-- ==== Sys2Proof/Machine/Assembler.lean ====
section
/-!
DEFINITION. The assembler syntax of spec/30_encoding.md R53 and the pseudo-instructions of R54: a line, the
instructions it stands for, and the reading of a line's text.
-/

namespace Sys2Proof.Machine

/-- The two register pairs that hold a 64-bit quantity (R54, spec/10_state.md R17, R19). -/
inductive Pair where
  | hdr
  | fLen
deriving DecidableEq, Repr

def Pair.lo : Pair → Reg
  | .hdr => .hdrLo
  | .fLen => .fLenLo

def Pair.hi : Pair → Reg
  | .hdr => .hdrHi
  | .fLen => .fLenHi

/-- One line (R53, R54). -/
inductive Asm where
  /-- `WR <reg>, <value>` -/
  | wr (r : Reg) (v : Word)
  /-- `RD <reg>` -/
  | rd (r : Reg)
  /-- a command mnemonic with its operand -/
  | command (i : Instr)
  /-- `WR64 <lo_reg>, <v>` -/
  | wr64 (p : Pair) (v : DWord)
  /-- `RD64 <lo_reg>` -/
  | rd64 (p : Pair)
  /-- `CRC_BYTES b0, b1, …` -/
  | crcBytes (bs : List Byte)
  /-- `CRC_WORD32 <v>` -/
  | crcWord32 (v : Word)
  /-- `FIELDS <ver>, <len>, <frag>, <type>, <user>` -/
  | fields (f : Fields)
deriving DecidableEq, Repr

/-- `WR <reg>, <value>` as an instruction. -/
def wrInstr (r : Reg) (v : Word) : Instr := .wr r.offset 4 v

/-- `RD <reg>` as an instruction. -/
def rdInstr (r : Reg) : Instr := .rd r.offset 4

/-- `WR64`, low half first (R54). -/
def wr64Instrs (p : Pair) (v : DWord) : List Instr := [wrInstr p.lo (loHalf v), wrInstr p.hi (hiHalf v)]

/-- The instructions a line stands for, in their order (R53, R54). -/
def Asm.instrs : Asm → List Instr
  | .wr r v => [wrInstr r v]
  | .rd r => [rdInstr r]
  | .command i => [i]
  | .wr64 p v => wr64Instrs p v
  | .rd64 p => [rdInstr p.lo, rdInstr p.hi]
  | .crcBytes bs => bs.map .crcByte
  | .crcWord32 v => [wrInstr .data v, .crcWord]
  | .fields f =>
    wrInstr .fVer f.ver :: wr64Instrs .fLen f.len
      ++ [wrInstr .fFrag f.frag, wrInstr .fType f.type, wrInstr .fUser f.user]

/-- The bus accesses a line stands for (R53: a command mnemonic stands for the CMD write). -/
def Asm.accesses (l : Asm) : List Access := l.instrs.map encode

/-! ## The text of a line -/

/-- The names of the registers (R11). -/
def regName : Reg → String
  | .cmd => "CMD"
  | .status => "STATUS"
  | .cfg => "CFG"
  | .data => "DATA"
  | .hdrLo => "HDR_LO"
  | .hdrHi => "HDR_HI"
  | .fVer => "F_VER"
  | .fFrag => "F_FRAG"
  | .fLenLo => "F_LEN_LO"
  | .fLenHi => "F_LEN_HI"
  | .fType => "F_TYPE"
  | .fUser => "F_USER"
  | .crcState => "CRC_STATE"
  | .crcResult => "CRC_RESULT"

def allRegs : List Reg :=
  [.cmd, .status, .cfg, .data, .hdrLo, .hdrHi, .fVer, .fFrag, .fLenLo, .fLenHi, .fType, .fUser, .crcState, .crcResult]

/-- A line as its tokens: the text cut at spaces and commas. -/
def tokens : List Char → List (List Char)
  | [] => []
  | c :: cs =>
    if c = ' ' ∨ c = ',' then [] :: tokens cs
    else
      match tokens cs with
      | [] => [[c]]
      | t :: ts => (c :: t) :: ts

/-- The value of a digit in a base. -/
def digitValue (base : Nat) (c : Char) : Option Nat :=
  let n := c.toNat
  let d :=
    if 48 ≤ n ∧ n ≤ 57 then n - 48
    else if 97 ≤ n ∧ n ≤ 102 then n - 87
    else if 65 ≤ n ∧ n ≤ 70 then n - 55
    else base
  if d < base then some d else none

/-- The number a list of digits stands for. -/
def digits (base : Nat) (acc : Nat) : List Char → Option Nat
  | [] => some acc
  | c :: cs => (digitValue base c).bind fun d => digits base (acc * base + d) cs

/-- "Numbers are decimal or `0x` hexadecimal" (R53). -/
def number : List Char → Option Nat
  | [] => none
  | '0' :: 'x' :: c :: cs => digits 16 0 (c :: cs)
  | c :: cs => digits 10 0 (c :: cs)

/-- An operand of width `w`: a number that does not fit is none (log entry 12). -/
def operand (w : Nat) (t : List Char) : Option (BitVec w) :=
  (number t).bind fun n => if n < 2 ^ w then some (BitVec.ofNat w n) else none

def regNamed (t : List Char) : Option Reg := allRegs.find? fun r => (regName r).toList == t

def pairNamed (t : List Char) : Option Pair :=
  [Pair.hdr, Pair.fLen].find? fun p => (regName p.lo).toList == t

/-- The operands of CRC_BYTES. -/
def operandBytes : List (List Char) → Option (List Byte)
  | [] => some []
  | t :: ts => (operand 8 t).bind fun b => (operandBytes ts).map (b :: ·)

/-- The commands without an operand, by mnemonic (R53). -/
def plainCommands : List (String × Instr) :=
  [("CRC_INIT", .crcInit), ("CRC_WORD", .crcWord), ("CRC_HDR", .crcHdr), ("HDR_PACK", .hdrPack),
   ("HDR_PACK_CFG", .hdrPackCfg), ("HDR_UNPACK", .hdrUnpack), ("CLR_STATUS", .clrStatus)]

/-- A mnemonic with its operands (R53, R54). -/
def asmOf (m : List Char) (ops : List (List Char)) : Option Asm :=
  match ops with
  | [] =>
    if m = "CRC_BYTES".toList then some (.crcBytes [])
    else (plainCommands.find? fun p => p.1.toList == m).map fun p => .command p.2
  | [x] =>
    if m = "RD".toList then (regNamed x).map .rd
    else if m = "RD64".toList then (pairNamed x).map .rd64
    else if m = "CRC_BYTE".toList then (operand 8 x).map fun b => .command (.crcByte b)
    else if m = "SET_PVER".toList then (operand 24 x).map fun v => .command (.setPver v)
    else if m = "CRC_WORD32".toList then (operand 32 x).map .crcWord32
    else if m = "CRC_BYTES".toList then (operandBytes [x]).map .crcBytes
    else none
  | [x, y] =>
    if m = "WR".toList then (regNamed x).bind fun r => (operand 32 y).map (.wr r)
    else if m = "WR64".toList then (pairNamed x).bind fun p => (operand 64 y).map (.wr64 p)
    else if m = "CRC_BYTES".toList then (operandBytes [x, y]).map .crcBytes
    else none
  | [x, y, z, u, v] =>
    if m = "FIELDS".toList then
      (operand 32 x).bind fun ver => (operand 64 y).bind fun len => (operand 32 z).bind fun frag =>
        (operand 32 u).bind fun type => (operand 32 v).map fun user => .fields ⟨ver, len, frag, type, user⟩
    else if m = "CRC_BYTES".toList then (operandBytes [x, y, z, u, v]).map .crcBytes
    else none
  | many => if m = "CRC_BYTES".toList then (operandBytes many).map .crcBytes else none

/-- The line with this text; none where the text is no line of R53 or R54. -/
def readLine (text : String) : Option Asm :=
  match (tokens text.toList).filter fun t => !t.isEmpty with
  | [] => none
  | m :: ops => asmOf m ops

end Sys2Proof.Machine
end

* **Your instructions**:
Among the lines above, show every one that contains the string "none".

* **Result below**:
  if d < base then some d else none
  | [] => none
/-- An operand of width `w`: a number that does not fit is none (log entry 12). -/
  (number t).bind fun n => if n < 2 ^ w then some (BitVec.ofNat w n) else none
    else none
    else none
    else none
  | many => if m = "CRC_BYTES".toList then (operandBytes many).map .crcBytes else none
/-- The line with this text; none where the text is no line of R53 or R54. -/
  | [] => none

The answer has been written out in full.